:: Exercise input ::
/-- The overflow repeat (R82 to R84): RESCALE_ATTEMPT_START in a drained array with tile 0 and every head at hand releases the first vector
of the next attempt and counts the cycles of the discarded one, its words checked as any release's (R68); REPEAT_PASS_SEND makes the head of a
chain send the block's tiles again, where it, another member here or a device downstream needs them (R262). -/
def Obligations.OverflowRepeats : Prop :=
  (∀ (s : State) (c : CoreId) (j : MatJob) (x : Desc) (r : Round) (u : Upset), ArrayAt s c j x r →
    let d := weightsChecked s.dev u; let n := c.toNat; let a := (d.core n).array
    j.overflow = true → a.flight = [] → j.tile = 0 → j.vec = 0 →
    let j1 : MatJob := { j with overflow := false, attempt := j.attempt + 1 }
    let left (e : Nat × Feeder) : Nat × Feeder := if e.1 < j.rowsUsed 0 then (e.1, { e.2 with entries := e.2.entries.drop 1 }) else e
    ∀ t acts, a.tileFor j1 = some (t, true) → a.heads j1 (j.blk * j.tiles * j.rows.length) = some acts → u.failed = false →
    Gives (.rescaleAttemptStart { core := c, upset := u }) s (((d.putJob n (MatJob.nextVec { j1 with began := d.cycles })).updArray n fun b =>
      ({ b with
        active := some t
        shadow := none
        flight := [{ key := j.key, blk := j.blk, tile := 0, m := j.rows.getD 0 0, drop := false, oext := t.oext, acts := acts,
                     weights := t.codes.map (elemVal j.wfmt) }] }).putFeeders j ((a.feedersOf j).map left)).bump 0x3040 2 (d.cycles - j.began)).settle) ∧
  (∀ (s : State) (c : CoreId) (j : MatJob) (x : Desc) (r : Round), LoadAt s c j x r →
    x.chainEn = true → r.ownWeights x = true → j.mayRepeat = true → 0 < j.tiles → j.tiles ≤ j.loadTile →
    ((j.overflow = true ∧ j.blk = j.loadBlk ∧ j.useTile = 0) ∨ s.dev.memberRepeats x r j.loadBlk = true ∨ (j.loadBlk, j.pass, true) ∈ j.asks) →
    Gives (.repeatPassSend c) s (s.dev.putJob c.toNat { j with loadTile := 0, loadRow := 0, repeating := true, pass := j.pass + 1 }).settle)

/-- A chain member takes the tile that its predecessor offers, keeps it if its attempt uses it and passes it on, or refuses a header that its
descriptor does not agree with (R62 to R65). The words that the link's check corrects are counted (R68). -/
def Obligations.ChainTiles : Prop :=
  ∀ (s : State) (c : CoreId) (j : MatJob) (x : Desc) (r : Round) (t : ChainTile) (j1 : MatJob) (u : Upset), LoadAt s c j x r →
    let d := s.dev; let n := c.toNat; let j0 := if j.wfmt = 0 then { j with wfmt := t.hdr.format } else j
    let d1 := weightsChecked (d.takeOffered n x r t) u
    x.chainEn = true → r.ownWeights x = false → d.offered n x r = some t → (j0.memberSide t.hdr.rep).map (fun q => q.headerN t.hdr) = some j1 →
    ((j1.badHeader x t.hdr = true ∨ j1.badEpilogue x = true) → Gives (.chainTileArrive c u) s (d.failDesc j.key .badDescriptor).settle) ∧
    (j1.badHeader x t.hdr = false → j1.badEpilogue x = false → (j1.uses = true → (d.core n).array.shadow = none) →
      (r.passesOn x = true → (d.core n).chainOut = none) → d1.descOk j.key = true →
      let keep (q : Dev) : Option TileLoad := if j1.uses then
        some { key := j1.key, blk := j1.loadBlk, tile := j1.loadTile, oext := t.hdr.oext, full := true, codes := t.codes } else (q.core n).array.shadow
      let out : ChainTile :=
        { hdr := t.hdr, chain := x.chain, round := x.round, ordinal := x.chainOrd, tile := j1.loadTile % 4096, codes := t.codes }
      let taken := (d1.putJob n j1.tileTaken).updArray n fun a => { a with shadow := keep d1 }
      (u.failed = true → Gives (.chainTileArrive c u) s (d1.failDesc j.key .hwUncorrectable).settle) ∧
      (u.failed = false → r.passesOn x = false → Gives (.chainTileArrive c u) s taken.settle) ∧
      (u.failed = false → r.passesOn x = true → Gives (.chainTileArrive c u) s
        (taken.updCore n fun q => { q with chainOut := some out }).settle))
:::
**Exercise description**
The expected answer holds each line from the listing above where the string "left" is present.

**Problem solution**
    let left (e : Nat × Feeder) : Nat × Feeder := if e.1 < j.rowsUsed 0 then (e.1, { e.2 with entries := e.2.entries.drop 1 }) else e
                     weights := t.codes.map (elemVal j.wfmt) }] }).putFeeders j ((a.feedersOf j).map left)).bump 0x3040 2 (d.cycles - j.began)).settle) ∧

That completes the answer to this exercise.